Introduction
When it comes to the nuclear weapons issue, America could do no wrong. Literally all the media’s coverage of any public opposition was framed in the worst possible light, at best as “commie dupes”. For decades, there was no crack between the government’s Public Relations campaign and how the media covered the issue.
The same could be said for nuclear energy and how it was promoted, with claims that the “Atoms for Peace” campaign would make electricity “Too Cheap to Meter!” Yet, opposition sprung up almost from the start, especially in California where the country’s largest electric company at that time, Pacific Gas & Electric Co. (PG&E) announced plans to build a large complex right on top of the San Andreas fault line that destroyed San Francisco in 1906. Bob Hope and other Hollywood movie stars would turn anti-nuclear as well in the early 1960’s when plans to build a large nuclear complex outside of Malibu surfaced.

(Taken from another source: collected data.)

/-- All bytes in `[a, b)` read as zero, and no word there is poisoned. DESIGN CHOICE (log entry 4). -/
def zeroRange (a b : Nat) (s : State) : State :=
  { s with mem := tdrop (fun k => decide (a ≤ k) && decide (k < b)) s.mem,
           poison := tdrop (fun k => decide (a ≤ k) && decide (k < b)) s.poison, lost := found a b s.lost }

/-- A device access refused under R290 or R292: ADDR_VIOL, the error records and the log (R300, R455). -/
def addrViolation (cause addr func source : Nat) (write : Bool) (s : State) : State :=
  logE { cls := 2, code := 7, sev := 3, source := source, func := if source = 0 then func else 0xFF, addr := addr,
         kind := (locOf (placeOf addr)).1, index := (locOf (placeOf addr)).2, data := [storeCode (placeOf addr), 0] }
    (hubErr cause 3 addr func source write (setEv .HUB_MEM_ERR_STAT 8 0 s))

/-- Poison of a word with a device address (R288, R305): the word is marked, its first poisoning recorded and logged, the
status bit set and counted. -/
def poisonWord (a : Nat) (byScrub : Bool) (s : State) : State :=
  let w := eccBase a
  if tget 0 s.poison w == 1 then s else
  let p := placeOf w
  let hbm := storeCode p == 3
  let s := { s with poison := tset 0 s.poison w 1 }
  let s := setEv .HUB_MEM_ERR_STAT (if hbm then 3 else 1) 0 s
  let s := if hbm then bumpSat .HUB_MEM_UE_CNT 31 16 1 0 s else bumpSat .HUB_MEM_UE_CNT 15 0 1 0 s
  let s := match p with
    | .scratch c => bumpSat .SPM_CNT 31 16 1 c (setEv .SPM_STAT 1 c s)
    | _ => s
  let s := if rb s .HUB_MEM_POISON_HI 31 then s else
    wr .HUB_MEM_POISON_HI 0 (BitVec.ofNat 32 (bitsOf w 47 32 + storeCode p * 2 ^ 16 + b2n byScrub * 2 ^ 19 + 2 ^ 31))
      (wr .HUB_MEM_POISON_LO 0 (BitVec.ofNat 32 w) s)
  logE { cls := 2, code := if hbm then 4 else 2, sev := 3, addr := w, kind := (locOf p).1, index := (locOf p).2,
         data := [storeCode p, 1] } s

/-- IEEE 1588 is in force: PTP_EN is 1 and the timestamp clock runs (R404, R570). -/
def ptpOn (s : State) : Bool := rb s .NET_CTRL 2 && rb s .CLK_GATE 3

/-- Device time is disciplined by IEEE 1588 (R14, R187). -/
def disciplined (s : State) : Bool := s.ptp.locked && ptpOn s

/-- The MAC addresses of logical ports are as fused (R432). -/
def fuseMacs (ps : List Nat) (s : State) : State :=
  foldS ps (fun p s =>
    let m := s.fuses.macs.getD p 0
    wr .NET_PORT_MAC_LO p (BitVec.ofNat 32 m) (wr .NET_PORT_MAC_HI p (BitVec.ofNat 32 (m / 2 ^ 32 % 2 ^ 16)) s)) s

/-- Silset's UTC in seconds (R187). -/
def utcNow (s : State) : Nat := s.utc + (s.now - s.utcAt) / 1000000000

/-- Silset's UTC is set, and UTC_VALID shows that it holds one (R187, R194). -/
def setUtc (v : Nat) (s : State) : State := wrf .CAL_STAT 2 2 1 0 { s with utc := v, utcAt := s.now }

/-- The bank slots in which a client of a cluster's scratchpad waited for an access are counted (R282, R284, R308): how many they
are depends on times that the model leaves out, and is a free value. DESIGN CHOICE (log entry 105). -/
def spmWait (cl : Nat) (s : State) : State :=
  let d := drawFree s
  bump .SPM_WAIT_CNT (Config.freeWord d.1).toNat cl d.2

But again, never would America’s mainstream media ever, but ever dare to cover any opposition fairly, or more to the point with honesty. Always attacking the opposition with the broadly framed position that nuclear was in America’s best interest.
This would change somewhat following the nuclear meltdown at Three Mile Island. Frightened national coverage of the disaster was soon followed by a growing number of investigative reports done by a number of major media outlets. Reports that detailed the growing concerns about both this country’s nuclear weapons and energy infrastructure that came about because of decades federal support.
So here are the handful of investigative newspaper reports organized as – the Good – the Bad – and the Ugly that slowed the lockstep coverage of the nuclear experiment unleashed upon our planet and all life.
A brief Summary of the movement, organizations and the alternative press can be found below
Nuclear Opposition
Most serious coverage of the nuclear issue came from anti-nuclear groups. Whether it was Albert Einstein and the formation of the Emergency Committee of Atomic Scientists, on the weapons issue or with Friends of the Earth, to Ralph Nader’s Public Citizen on energy. A new generation of direct action oriented groups would emerge in the mid 1970’s following a model developed in Germany. These groups would produce their own newsletters that distributed a very different perspective than promoted by nearly all of the media.
There were very few magazines or newspapers other than “leftist” news sources like “The Nation”, Catholic Worker, Progressive, or starting in the1980’s, with environmentally oriented journals like Mother Jones, or UK’s “The Ecologist” that regularly did investigative nuclear stories.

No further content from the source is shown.